Політика

Леонид Кучма: «За 21 год существования нашего государства я оказался пока единственным главой правительства, который добровольно подал в отставку»

7:30 — 12 жовтня 2012 eye 757

В интервью «ФАКТАМ» по поводу 20-летней годовщины избрания на пост премьер-министра Украины Леонид Кучма, анализируя опыт работы на постах руководителя Кабмина и Президента Украины, сказал: «Для поступательного развития государства критически важна ответственность власти и крайне губительны ее самоуверенность, популизм и противостояние».

«Первый раз мне предложил стать премьером в 1990 году Председатель Верховного Совета УССР Владимир Ивашко»

— Леонид Данилович, двадцать лет назад 316 депутатов проголосовали за ваше назначение премьер-министром. Долго пришлось убеждать вас занять этот пост?

— Как в песне поется: это было недавно, это было давно... и совсем не просто. Во-первых, я не хотел оставлять свой родной «Южмаш». Во-вторых, если говорить о каких-то политических амбициях, то я был народным депутатом Украины, и на этом уровне вполне мог их удовлетворить. В-третьих, я трезво оценивал ситуацию в стране. Глубокий экономический кризис, острые конфликты между ветвями власти означали лишь одно: премьер — это камикадзе.

К слову, в 1990-м году Председатель Верховного Совета Владимир Ивашко в присутствии первого секретаря ЦК КПУ Станислава Гуренко тоже предлагал мне возглавить Совет министров УССР. Но тогда обошлось.

Однако в октябре 1992 года судьба распорядилась так, что я все-таки оказался в премьерском кресле. Произошло это после очередного обострения ситуации, когда парламент отправил в отставку правительство Витольда Фокина. И Президент Леонид Кравчук предложил мне возглавить Кабмин. С рекомендациями принять это предложение подходили ко мне и многие мои коллеги — народные депутаты. Одним из основных инициаторов был Иван Плющ, тогда Председатель Верховной Рады. После непростых раздумий пришлось согласиться.

— И 13 октября 1992 года вы стали, по сути, первым премьер-министром независимой Украины...

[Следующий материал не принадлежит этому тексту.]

-- ==== Sys2Proof/Certificates/Slice0/Obligations.lean ====
section
/-!
DEFINITION. The statements for the provers.
-/

open Sys2Proof Sys2Proof.Machine

/-- A step runs the command at the front of the queue on the rest of the state. Rests on ISA_SPEC.md, opcode table.
Where a clause touches them, these are the model's choices and no rule: log entry 1, DESIGN CHOICE. -/
def Obligations.StepRunsTheFrontCommand : Prop :=
  ∀ (c : Instr) (rest : List Instr) (s : State),
    step { s with pending := c :: rest } = exec c { s with pending := rest }

/-- No command faults or is refused: every command answers a next state in every state. Rests on R3, R386, R430. Where
a clause touches them, these are the model's choices and no rule: log entry 11, DESIGN CHOICE. -/
def Obligations.EveryCommandAnswers : Prop :=
  ∀ (c : Instr) (s : State), ∃ t, exec c s = .next t

/-- No command changes the queue of waiting commands. Rests on ISA_SPEC.md, opcode table. Where a clause touches them,
these are the model's choices and no rule: log entry 11, DESIGN CHOICE. -/
def Obligations.CommandsLeaveTheQueue : Prop :=
  ∀ (c : Instr) (s t : State), exec c s = .next t → t.pending = s.pending

/-- The memory of the state after reset is in canonical form. Rests on R280. Where a clause touches them, these are
the model's choices and no rule: log entry 8, DESIGN CHOICE. -/
def Obligations.ResetMeetsInvariant : Prop :=
  Inv State.reset

/-- Every step keeps the stored bytes of DRAM in canonical form. Rests on R273, R280. Where a clause touches them,
these are the model's choices and no rule: log entry 1, DESIGN CHOICE, log entry 8, DESIGN CHOICE. -/
def Obligations.StepKeepsInvariant : Prop :=
  ∀ s t : State, Inv s → step s = .next t → Inv t

/-- A forbidden register write has no effect but the violation it counts. Rests on R386, R385. Where a clause touches
them, these are the model's choices and no rule: log entry 93, DESIGN CHOICE. -/
def Obligations.ForbiddenWriteIsOnlyCounted : Prop :=
  ∀ (who : Initiator) (off : BitVec 26) (data : BitVec 64) (s : State),
    s.stage = .running → s.sec.endLater = false → window off.toNat = none → off.toNat % 8 = 0 →
    s.may who off.toNat true = false →
    Does (.registerWrite who off data) s (fun t =>
      t.rd F.SEC_VIOL_COUNT 0 (initNum who) =
        min (s.rd F.SEC_VIOL_COUNT 0 (initNum who) + 1) (2 ^ F.SEC_VIOL_COUNT.width - 1) ∧
      t.rd F.SEC_VIOL_LAST_OFFSET = off.toNat ∧ t.rd F.SEC_VIOL_LAST_INITIATOR = initNum who ∧
      t.rd F.SEC_VIOL_LAST_WRITE = 1 ∧ t.rd F.SEC_IRQ_VIOL = 1 ∧
      (∀ f i j, f.key i j ≠ F.SEC_VIOL_COUNT.key 0 (initNum who) → f.key i j ≠ F.SEC_VIOL_LAST_OFFSET.key 0 0 →
        f.key i j ≠ F.SEC_VIOL_LAST_INITIATOR.key 0 0 → f.key i j ≠ F.SEC_VIOL_LAST_WRITE.key 0 0 →
        f.key i j ≠ F.SEC_IRQ_VIOL.key 0 0 → t.rd f i j = s.rd f i j) ∧
      SameStore s t ∧ t.out = s.out)

/-- SEC_VIOLn and SEC_VIOL_LAST are readable only by the security owner. Formalises R387. -/
def Obligations.ViolationRegistersHidden : Prop :=
  ∀ (who : Initiator) (off : BitVec 26) (s : State),
    s.stage = .running → s.sec.endLater = false → isViolReg off.toNat = true → off.toNat % 8 = 0 →
    (s.isOwner who = false →
      Does (.rcRead who off true) s (fun t =>
        t.out = s.out ++ [.bar0 who off.toNat 0] ∧
        t.rd F.SEC_VIOL_COUNT 0 (initNum who) =
          min (s.rd F.SEC_VIOL_COUNT 0 (initNum who) + 1) (2 ^ F.SEC_VIOL_COUNT.width - 1) ∧
        t.rd F.SEC_VIOL_LAST_OFFSET = off.toNat ∧ t.rd F.SEC_VIOL_LAST_INITIATOR = initNum who ∧
        t.rd F.SEC_VIOL_LAST_WRITE = 0 ∧ t.rd F.SEC_IRQ_VIOL = 1)) ∧
    (s.isOwner who = true → who ≠ .dbg →
      Does (.rcRead who off true) s (fun t => t.out = s.out ++ [.bar0 who off.toNat (s.readWord off.toNat)]))

/-- Whole and half accesses to registers: access types, RC fields, captures and staged halves. Rests on R4, R431,
R432, R433. Where a clause touches them, these are the model's choices and no rule: log entry 88, DESIGN CHOICE, log
entry 93, DESIGN CHOICE. -/
def Obligations.RegisterAccesses : Prop :=
  (∀ (who : Initiator) (data : BitVec 64) (s : State), Permitted s who 0xE00000 true →
    Does (.registerWrite who 0xE00000 data) s (fun t =>
      t.rd F.KEY_CTL_SLOT0_CONCEAL =
        (if s.rd F.KEY_CTL_LOCK = 0 then data.toNat / 2 % 2 else s.rd F.KEY_CTL_SLOT0_CONCEAL) ∧
      (data.toNat % 2 = 1 → s.rd F.KEY_CTL_LOCK ≤ 1 → t.rd F.KEY_CTL_LOCK = 1) ∧
      (data.toNat % 2 = 0 → s.rd F.KEY_CTL_LOCK ≤ 1 → t.rd F.KEY_CTL_LOCK = s.rd F.KEY_CTL_LOCK))) ∧
  (∀ (who : Initiator) (data : BitVec 64) (s : State), Permitted s who 0xE00018 true →
    Does (.registerWrite who 0xE00018 data) s (fun t => t.rd F.KEY_IRQ_EN = data.toNat / 2 ^ 16 % 16 ∧
      ∀ x ∈ [(0, F.KEY_IRQ_INTEG), (1, F.KEY_IRQ_EMPTY_USE), (2, F.KEY_IRQ_PROG), (3, F.KEY_IRQ_REKEY_DONE)], s.rd x.2 ≤ 1 →
        t.rd x.2 = if data.toNat.testBit x.1 then 0 else s.rd x.2)) ∧
  (∀ (who : Initiator) (s : State), Permitted s who 0xE00010 false →
    Does (.rcRead who 0xE00010 true) s (fun t =>
      t.out = s.out ++ [.bar0 who 0xE00010 (s.readWord 0xE00010)] ∧
      t.rd F.KEY_ERR_INTEG_FAIL = 0 ∧ t.rd F.KEY_ERR_EMPTY_USE = 0 ∧ t.rd F.KEY_ERR_PROG_REFUSED = 0 ∧
      t.rd F.KEY_ERR_REGION_REJECT = 0)) ∧
  (∀ (who : Initiator) (off : BitVec 26) (s : State), Permitted s who off.toNat false → off.toNat % 8 = 0 →
    window off.toNat = none →
    (s.liveReg off.toNat = true → ∀ w, w = (s.dropHalves who off.toNat).latest off.toNat →
      Does (.halfReadCapture who off) s (fun t =>
        t.out = s.out ++ [.bar0 who off.toNat (w.readWord off.toNat % 2 ^ 32)] ∧
        t.sec.captures = w.sec.captures ++ [(who, off.toNat, w.readWord off.toNat)] ∧
        t.regs = (w.readClear off.toNat (fun f => f.hi < 32)).regs)) ∧
    (s.liveReg off.toNat = false → Does (.halfReadCapture who off) s (fun t =>
      t.out = s.out ++ [.bar0 who off.toNat 0] ∧ SameStore s t))) ∧
  (∀ (who : Initiator) (off : BitVec 26) (data : BitVec 32) (s w : State), Permitted s who off.toNat true →
    off.toNat % 8 = 0 → window off.toNat = none → w = s.dropHalves who off.toNat →
    ((fieldsAt off.toNat).any (fun x => x.1.spans) = true → Does (.lowerHalfWrite who off data) s (fun t =>
      t.sec.staged = w.sec.staged ++ [(who, off.toNat, data.toNat)] ∧ t.regs = s.regs ∧ SameStore s t ∧ t.out = s.out)) ∧
    ((fieldsAt off.toNat).any (fun x => x.1.spans) = false → (fieldsAt off.toNat).any (fun x => x.1.hi < 32) = true →
      Does (.lowerHalfWrite who off data) s (fun t =>
        t = w.writeReg who off.toNat (w.halfValue off.toNat data.toNat (fun f => f.hi < 32))))) ∧
  (∀ (who : Initiator) (off : BitVec 26) (data : BitVec 32) (s w : State), s.stage = .running → s.sec.endLater = false →
    s.may who (off.toNat + 4) true = true → off.toNat % 8 = 0 → window off.toNat = none → window (off.toNat + 4) = none →
    w = s.dropHalves who off.toNat →
    (∀ lower : BitVec 32, s.sec.staged.find? (fun x => x.1 == who && x.2.1 == off.toNat) = some (who, off.toNat, lower.toNat) →
      Does (.upperHalfWrite who off data) s (fun t => t = w.writeReg who off.toNat (lower.toNat + data.toNat * 2 ^ 32)) ∧
      (s.may who off.toNat true = true →
        exec (.upperHalfWrite who off data) s = exec (.registerWrite who off (data ++ lower)) s)) ∧
    (s.sec.staged.find? (fun x => x.1 == who && x.2.1 == off.toNat) = none →
      (fieldsAt off.toNat).any (fun x => 32 ≤ x.1.lo) = true → Does (.upperHalfWrite who off data) s (fun t =>
        t = w.writeReg who off.toNat (w.halfValue off.toNat (data.toNat * 2 ^ 32) (fun f => 32 ≤ f.lo))))) ∧
  (∀ (who : Initiator) (off : BitVec 26) (data : BitVec 32) (s : State), s.stage = .running → s.sec.endLater = false →
    off.toNat % 8 = 0 → window off.toNat = none → s.may who off.toNat true = false →
    Does (.lowerHalfWrite who off data) s (fun t => t.rd F.SEC_VIOL_LAST_OFFSET = off.toNat ∧
      t.rd F.SEC_VIOL_LAST_INITIATOR = initNum who ∧ t.rd F.SEC_IRQ_VIOL = 1 ∧ SameStore s t ∧ t.out = s.out))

— Да, это действительно так. Мой предшественник Витольд Фокин возглавил правительство в 1990 году, еще при Союзе. Меня же назначили премьер-министром уже без традиционного согласования с Москвой. Но этот факт ничуть не облегчал моей задачи. Скорее наоборот: первое премьерство в независимой Украине означало намного больше ответственности, неопределенности, нестабильности и, конечно, работы. Ведь это был самый сложный и тяжелый период страны за годы ее независимости. Государственная инфраструктура и законодательная база только формировались. Ни у кого не было ясности, что и как делать. Нарастал кризис, экономика катилась под откос. Не меньше проблем скопилось во внутренней и внешней политике.

— Соглашаясь возглавить правительство, вы ставили какие-то условия?

— Практически нет. Только предложил сформировать коалиционное правительство, чтобы заручиться поддержкой парламента. Но из-за того, что Верховную Раду разрывали острые политические противоречия, принцип коалиционности не сработал. Пришлось руководствоваться в какой-то мере пожеланиями парламентских групп и преимущественно собственными наработками. Я сразу почувствовал острую нехватку профессиональных кадров с опытом работы в рыночных условиях. Поэтому оставил в новом правительстве больше половины его членов из предыдущего состава. У многих из них не было макроэкономического видения путей рыночного преобразования страны. Я это отношу и на свой счет. Ведь мы начинали работать в абсолютно новых, незнакомых для нас условиях, часто действуя методом проб и ошибок. Мы нередко переписывали иностранные законы, не учитывая возможности их адаптации к нашим реалиям. Все это, безусловно, сказывалось на эффективности многих управленческих решений.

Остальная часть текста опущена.